Frears is “an abidingly honest director whose integrity is matched every step of the way by his sweetly wigged and accented leading lady,” writes Matt Wolf at the Arts Desk. “In lesser hands, this could have been merely the tale of a cute old Irish dear (Philomena more or less announces herself as that at the start) and the pent-up Oxbridge type who starts to soften under her tutelage. But just when the divisions between the two look set to go the standard-issue route, the film commendably widens its focus, stirring Reagan-era politics, the oppressiveness of the Catholic church, and the perennial appeal of the romance novel into an ever-thickening moral brew.”
“Could it be that Coogan, the great accuser and challenger of the press, is conducting a creative thought-experiment?” wonders the Guardian‘s Peter Bradshaw. “Turning the journalists into the good guys? At any rate, the result is a moving and exhilarating film, and the strange chemistry between Dench and Coogan ferments into a 120-degree proof emotional drama.”
Update, 11/16: “For writers Steve Coogan and Jeff Pope,” writes Jesse Cataldo at Slant, “adapting Martin Sixsmith’s The Lost Child of Philomena Lee seems like an occasion to tweak familiar formulas, as they exhibit a compulsive need to distance themselves from the story’s intrinsic sentimentality. For director Stephen Frears, it’s a chance to play up that same sentimentality, underscoring emotional moments with excessive bathetic flourishes. Working at cross purposes, these two sides make for a fractious movie whose internal conflicts mirror those experienced by its odd-couple leads.”

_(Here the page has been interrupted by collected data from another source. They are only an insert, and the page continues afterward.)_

-- ==== Sys2Proof/Laws/State.lean ====
section
/-!
SUPPORT. Laws/State.lean: what each update of the state leaves unchanged, one lemma per field and update, so that no proof
unfolds a record update.
-/
namespace Sys2Proof.Machine
open Sys2Proof

variable (s : State)

/-! Objects. -/

@[simp] theorem put_variant (k v : Nat) : (s.put k v).variant = s.variant := by unfold State.put; split <;> rfl
@[simp] theorem put_now (k v : Nat) : (s.put k v).now = s.now := by unfold State.put; split <;> rfl
@[simp] theorem put_free (k v : Nat) : (s.put k v).free = s.free := by unfold State.put; split <;> rfl
@[simp] theorem put_pending (k v : Nat) : (s.put k v).pending = s.pending := by unfold State.put; split <;> rfl
@[simp] theorem put_host (k v : Nat) : (s.put k v).host = s.host := by unfold State.put; split <;> rfl
@[simp] theorem put_lat (k v : Nat) : (s.put k v).lat = s.lat := by unfold State.put; split <;> rfl
@[simp] theorem put_seq (k v : Nat) : (s.put k v).seq = s.seq := by unfold State.put; split <;> rfl
@[simp] theorem put_recd (k v : Nat) : (s.put k v).recd = s.recd := by unfold State.put; split <;> rfl
@[simp] theorem put_salt (k v : Nat) : (s.put k v).salt = s.salt := by unfold State.put; split <;> rfl
@[simp] theorem put_axes (k v : Nat) : (s.put k v).axes = s.axes := by unfold State.put; split <;> rfl
@[simp] theorem put_setpts (k v : Nat) : (s.put k v).setpts = s.setpts := by unfold State.put; split <;> rfl
@[simp] theorem put_chans (k v : Nat) : (s.put k v).chans = s.chans := by unfold State.put; split <;> rfl
@[simp] theorem put_dies (k v : Nat) : (s.put k v).dies = s.dies := by unfold State.put; split <;> rfl
@[simp] theorem put_direct (k v : Nat) : (s.put k v).direct = s.direct := by unfold State.put; split <;> rfl
@[simp] theorem put_wakes (k v : Nat) : (s.put k v).wakes = s.wakes := by unfold State.put; split <;> rfl
@[simp] theorem put_sup (k v : Nat) : (s.put k v).sup = s.sup := by unfold State.put; split <;> rfl
@[simp] theorem put_pow (k v : Nat) : (s.put k v).pow = s.pow := by unfold State.put; split <;> rfl
@[simp] theorem put_clk (k v : Nat) : (s.put k v).clk = s.clk := by unfold State.put; split <;> rfl
@[simp] theorem put_rst (k v : Nat) : (s.put k v).rst = s.rst := by unfold State.put; split <;> rfl
@[simp] theorem put_diag (k v : Nat) : (s.put k v).diag = s.diag := by unfold State.put; split <;> rfl
@[simp] theorem put_net (k v : Nat) : (s.put k v).net = s.net := by unfold State.put; split <;> rfl
@[simp] theorem put_gp (k v : Nat) : (s.put k v).gp = s.gp := by unfold State.put; split <;> rfl

@[simp] theorem inc_eq (k : Nat) : s.inc k = s.put k (s.get k + 1) := rfl
@[simp] theorem addTo_eq (k n : Nat) : s.addTo k n = s.put k (s.get k + n) := rfl
@[simp] theorem setBit_eq (k i : Nat) (b : Bool) : s.setBit k i b = s.put k (setBitOf (s.get k) i b) := rfl
@[simp] theorem puti_eq (k : Nat) (v : Int) : s.puti k v = s.put k (encSigned (8 * sizeOf k) v) := rfl
@[simp] theorem toDefault_eq (k : Nat) : s.toDefault k = s.put k (defaultOf s.variant k) := rfl
@[simp] theorem whenever_true (f : State → State) : s.whenever true f = f s := rfl
@[simp] theorem whenever_false (f : State → State) : s.whenever false f = s := rfl

/-- A CONST object and every other object of a state depend on its fuses and its store alone. -/
theorem get_congr (t : State) (k : Nat) (hv : t.variant = s.variant) (ho : t.objs = s.objs) : t.get k = s.get k := by
  unfold State.get; rw [hv, ho]

/-! `State.onAxis`. -/

@[simp] theorem onAxis_variant (a : Nat) (f : Axis → Axis) : (s.onAxis a f).variant = s.variant := rfl
@[simp] theorem onAxis_now (a : Nat) (f : Axis → Axis) : (s.onAxis a f).now = s.now := rfl
@[simp] theorem onAxis_free (a : Nat) (f : Axis → Axis) : (s.onAxis a f).free = s.free := rfl
@[simp] theorem onAxis_pending (a : Nat) (f : Axis → Axis) : (s.onAxis a f).pending = s.pending := rfl
@[simp] theorem onAxis_objs (a : Nat) (f : Axis → Axis) : (s.onAxis a f).objs = s.objs := rfl
@[simp] theorem onAxis_host (a : Nat) (f : Axis → Axis) : (s.onAxis a f).host = s.host := rfl
@[simp] theorem onAxis_lat (a : Nat) (f : Axis → Axis) : (s.onAxis a f).lat = s.lat := rfl
@[simp] theorem onAxis_seq (a : Nat) (f : Axis → Axis) : (s.onAxis a f).seq = s.seq := rfl
@[simp] theorem onAxis_recd (a : Nat) (f : Axis → Axis) : (s.onAxis a f).recd = s.recd := rfl
@[simp] theorem onAxis_salt (a : Nat) (f : Axis → Axis) : (s.onAxis a f).salt = s.salt := rfl
@[simp] theorem onAxis_setpts (a : Nat) (f : Axis → Axis) : (s.onAxis a f).setpts = s.setpts := rfl
@[simp] theorem onAxis_chans (a : Nat) (f : Axis → Axis) : (s.onAxis a f).chans = s.chans := rfl
@[simp] theorem onAxis_dies (a : Nat) (f : Axis → Axis) : (s.onAxis a f).dies = s.dies := rfl
@[simp] theorem onAxis_direct (a : Nat) (f : Axis → Axis) : (s.onAxis a f).direct = s.direct := rfl
@[simp] theorem onAxis_wakes (a : Nat) (f : Axis → Axis) : (s.onAxis a f).wakes = s.wakes := rfl
@[simp] theorem onAxis_sup (a : Nat) (f : Axis → Axis) : (s.onAxis a f).sup = s.sup := rfl
@[simp] theorem onAxis_pow (a : Nat) (f : Axis → Axis) : (s.onAxis a f).pow = s.pow := rfl
@[simp] theorem onAxis_clk (a : Nat) (f : Axis → Axis) : (s.onAxis a f).clk = s.clk := rfl
@[simp] theorem onAxis_rst (a : Nat) (f : Axis → Axis) : (s.onAxis a f).rst = s.rst := rfl
@[simp] theorem onAxis_diag (a : Nat) (f : Axis → Axis) : (s.onAxis a f).diag = s.diag := rfl
@[simp] theorem onAxis_net (a : Nat) (f : Axis → Axis) : (s.onAxis a f).net = s.net := rfl
@[simp] theorem onAxis_gp (a : Nat) (f : Axis → Axis) : (s.onAxis a f).gp = s.gp := rfl
@[simp] theorem onAxis_get (a : Nat) (f : Axis → Axis) (j : Nat) : (s.onAxis a f).get j = s.get j := rfl

/-! `State.onChan`. -/

@[simp] theorem onChan_variant (c : Nat) (f : Chan → Chan) : (s.onChan c f).variant = s.variant := rfl
@[simp] theorem onChan_now (c : Nat) (f : Chan → Chan) : (s.onChan c f).now = s.now := rfl
@[simp] theorem onChan_free (c : Nat) (f : Chan → Chan) : (s.onChan c f).free = s.free := rfl
@[simp] theorem onChan_pending (c : Nat) (f : Chan → Chan) : (s.onChan c f).pending = s.pending := rfl
@[simp] theorem onChan_objs (c : Nat) (f : Chan → Chan) : (s.onChan c f).objs = s.objs := rfl
@[simp] theorem onChan_host (c : Nat) (f : Chan → Chan) : (s.onChan c f).host = s.host := rfl
@[simp] theorem onChan_lat (c : Nat) (f : Chan → Chan) : (s.onChan c f).lat = s.lat := rfl
@[simp] theorem onChan_seq (c : Nat) (f : Chan → Chan) : (s.onChan c f).seq = s.seq := rfl
@[simp] theorem onChan_recd (c : Nat) (f : Chan → Chan) : (s.onChan c f).recd = s.recd := rfl
@[simp] theorem onChan_salt (c : Nat) (f : Chan → Chan) : (s.onChan c f).salt = s.salt := rfl
@[simp] theorem onChan_axes (c : Nat) (f : Chan → Chan) : (s.onChan c f).axes = s.axes := rfl
@[simp] theorem onChan_setpts (c : Nat) (f : Chan → Chan) : (s.onChan c f).setpts = s.setpts := rfl
@[simp] theorem onChan_dies (c : Nat) (f : Chan → Chan) : (s.onChan c f).dies = s.dies := rfl
@[simp] theorem onChan_direct (c : Nat) (f : Chan → Chan) : (s.onChan c f).direct = s.direct := rfl
@[simp] theorem onChan_wakes (c : Nat) (f : Chan → Chan) : (s.onChan c f).wakes = s.wakes := rfl
@[simp] theorem onChan_sup (c : Nat) (f : Chan → Chan) : (s.onChan c f).sup = s.sup := rfl
@[simp] theorem onChan_pow (c : Nat) (f : Chan → Chan) : (s.onChan c f).pow = s.pow := rfl
@[simp] theorem onChan_clk (c : Nat) (f : Chan → Chan) : (s.onChan c f).clk = s.clk := rfl
@[simp] theorem onChan_rst (c : Nat) (f : Chan → Chan) : (s.onChan c f).rst = s.rst := rfl
@[simp] theorem onChan_diag (c : Nat) (f : Chan → Chan) : (s.onChan c f).diag = s.diag := rfl
@[simp] theorem onChan_net (c : Nat) (f : Chan → Chan) : (s.onChan c f).net = s.net := rfl
@[simp] theorem onChan_gp (c : Nat) (f : Chan → Chan) : (s.onChan c f).gp = s.gp := rfl
@[simp] theorem onChan_get (c : Nat) (f : Chan → Chan) (j : Nat) : (s.onChan c f).get j = s.get j := rfl

/-! `State.onDie`. -/

@[simp] theorem onDie_variant (k : Nat) (f : Die → Die) : (s.onDie k f).variant = s.variant := rfl
@[simp] theorem onDie_now (k : Nat) (f : Die → Die) : (s.onDie k f).now = s.now := rfl
@[simp] theorem onDie_free (k : Nat) (f : Die → Die) : (s.onDie k f).free = s.free := rfl
@[simp] theorem onDie_pending (k : Nat) (f : Die → Die) : (s.onDie k f).pending = s.pending := rfl
@[simp] theorem onDie_objs (k : Nat) (f : Die → Die) : (s.onDie k f).objs = s.objs := rfl
@[simp] theorem onDie_host (k : Nat) (f : Die → Die) : (s.onDie k f).host = s.host := rfl
@[simp] theorem onDie_lat (k : Nat) (f : Die → Die) : (s.onDie k f).lat = s.lat := rfl
@[simp] theorem onDie_seq (k : Nat) (f : Die → Die) : (s.onDie k f).seq = s.seq := rfl
@[simp] theorem onDie_recd (k : Nat) (f : Die → Die) : (s.onDie k f).recd = s.recd := rfl
@[simp] theorem onDie_salt (k : Nat) (f : Die → Die) : (s.onDie k f).salt = s.salt := rfl
@[simp] theorem onDie_axes (k : Nat) (f : Die → Die) : (s.onDie k f).axes = s.axes := rfl
@[simp] theorem onDie_setpts (k : Nat) (f : Die → Die) : (s.onDie k f).setpts = s.setpts := rfl
@[simp] theorem onDie_chans (k : Nat) (f : Die → Die) : (s.onDie k f).chans = s.chans := rfl
@[simp] theorem onDie_direct (k : Nat) (f : Die → Die) : (s.onDie k f).direct = s.direct := rfl
@[simp] theorem onDie_wakes (k : Nat) (f : Die → Die) : (s.onDie k f).wakes = s.wakes := rfl
@[simp] theorem onDie_sup (k : Nat) (f : Die → Die) : (s.onDie k f).sup = s.sup := rfl
@[simp] theorem onDie_pow (k : Nat) (f : Die → Die) : (s.onDie k f).pow = s.pow := rfl
@[simp] theorem onDie_clk (k : Nat) (f : Die → Die) : (s.onDie k f).clk = s.clk := rfl
@[simp] theorem onDie_rst (k : Nat) (f : Die → Die) : (s.onDie k f).rst = s.rst := rfl
@[simp] theorem onDie_diag (k : Nat) (f : Die → Die) : (s.onDie k f).diag = s.diag := rfl
@[simp] theorem onDie_net (k : Nat) (f : Die → Die) : (s.onDie k f).net = s.net := rfl
@[simp] theorem onDie_gp (k : Nat) (f : Die → Die) : (s.onDie k f).gp = s.gp := rfl
@[simp] theorem onDie_get (k : Nat) (f : Die → Die) (j : Nat) : (s.onDie k f).get j = s.get j := rfl

/-! `State.onInst`. -/

@[simp] theorem onInst_variant (i : Nat) (f : SeqInst → SeqInst) : (s.onInst i f).variant = s.variant := rfl
@[simp] theorem onInst_now (i : Nat) (f : SeqInst → SeqInst) : (s.onInst i f).now = s.now := rfl
@[simp] theorem onInst_free (i : Nat) (f : SeqInst → SeqInst) : (s.onInst i f).free = s.free := rfl
@[simp] theorem onInst_pending (i : Nat) (f : SeqInst → SeqInst) : (s.onInst i f).pending = s.pending := rfl
@[simp] theorem onInst_objs (i : Nat) (f : SeqInst → SeqInst) : (s.onInst i f).objs = s.objs := rfl
@[simp] theorem onInst_host (i : Nat) (f : SeqInst → SeqInst) : (s.onInst i f).host = s.host := rfl
@[simp] theorem onInst_lat (i : Nat) (f : SeqInst → SeqInst) : (s.onInst i f).lat = s.lat := rfl
@[simp] theorem onInst_recd (i : Nat) (f : SeqInst → SeqInst) : (s.onInst i f).recd = s.recd := rfl
@[simp] theorem onInst_salt (i : Nat) (f : SeqInst → SeqInst) : (s.onInst i f).salt = s.salt := rfl
@[simp] theorem onInst_axes (i : Nat) (f : SeqInst → SeqInst) : (s.onInst i f).axes = s.axes := rfl
@[simp] theorem onInst_setpts (i : Nat) (f : SeqInst → SeqInst) : (s.onInst i f).setpts = s.setpts := rfl
@[simp] theorem onInst_chans (i : Nat) (f : SeqInst → SeqInst) : (s.onInst i f).chans = s.chans := rfl
@[simp] theorem onInst_dies (i : Nat) (f : SeqInst → SeqInst) : (s.onInst i f).dies = s.dies := rfl
@[simp] theorem onInst_direct (i : Nat) (f : SeqInst → SeqInst) : (s.onInst i f).direct = s.direct := rfl
@[simp] theorem onInst_wakes (i : Nat) (f : SeqInst → SeqInst) : (s.onInst i f).wakes = s.wakes := rfl
@[simp] theorem onInst_sup (i : Nat) (f : SeqInst → SeqInst) : (s.onInst i f).sup = s.sup := rfl
@[simp] theorem onInst_pow (i : Nat) (f : SeqInst → SeqInst) : (s.onInst i f).pow = s.pow := rfl
@[simp] theorem onInst_clk (i : Nat) (f : SeqInst → SeqInst) : (s.onInst i f).clk = s.clk := rfl
@[simp] theorem onInst_rst (i : Nat) (f : SeqInst → SeqInst) : (s.onInst i f).rst = s.rst := rfl
@[simp] theorem onInst_diag (i : Nat) (f : SeqInst → SeqInst) : (s.onInst i f).diag = s.diag := rfl
@[simp] theorem onInst_net (i : Nat) (f : SeqInst → SeqInst) : (s.onInst i f).net = s.net := rfl
@[simp] theorem onInst_gp (i : Nat) (f : SeqInst → SeqInst) : (s.onInst i f).gp = s.gp := rfl
@[simp] theorem onInst_get (i : Nat) (f : SeqInst → SeqInst) (j : Nat) : (s.onInst i f).get j = s.get j := rfl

Updates, 11/20: “Intelligence ebbs and flows in Dench’s eyes, depending on how clever Philomena chooses to be in a given situation,” notes Inkoo Kang in the Voice. “Needless to say, the grande dame’s performance, alternately goofy and grave, is an absolute tour de force.”
“Even in sympathetic roles,” writes Mary Corliss in Time, “Dench has been a figure of efficiency and common sense. Warmth has seemed out of her range. Yet warmth under pressure is Dench’s gift to her character in Stephen Frears’ funny, angry Philomena.”
Throw in Coogan, and you’ve got “a tonic to all the Oscar-season showboating,” writes Joshua Rothkopf in Time Out New York. “Call it Best Duo.”
Coogan and Philomena Lee herself are guests on the Leonard Lopate Show.
Updates, 11/22: “Perhaps unavoidably, the film takes a turn for the serious and angry,” writes the Dissolve‘s Keith Phipps. “A few contrived scenes toward the end feel like betrayals of the easy rhythms the film has established. It never isn’t a happy story, but what makes it effective isn’t the facts of the case, so much as the way Philomena lets viewers spend time with its characters and get to know exactly who’s getting hurt. It arrives at an inevitable destination, but the journey is what makes it moving.”
At RogerEbert.com, Susan Wloszczyna notes that Martin and Philomena’s “contrasting reactions to what they uncover allow Frears to condemn the Catholic Church for sanctioning such a cruel racket while upholding the importance of such core religious values as forgiveness and understanding.”
Update, 12/15: Matthew Garrahan lunches with Coogan for the Financial Times.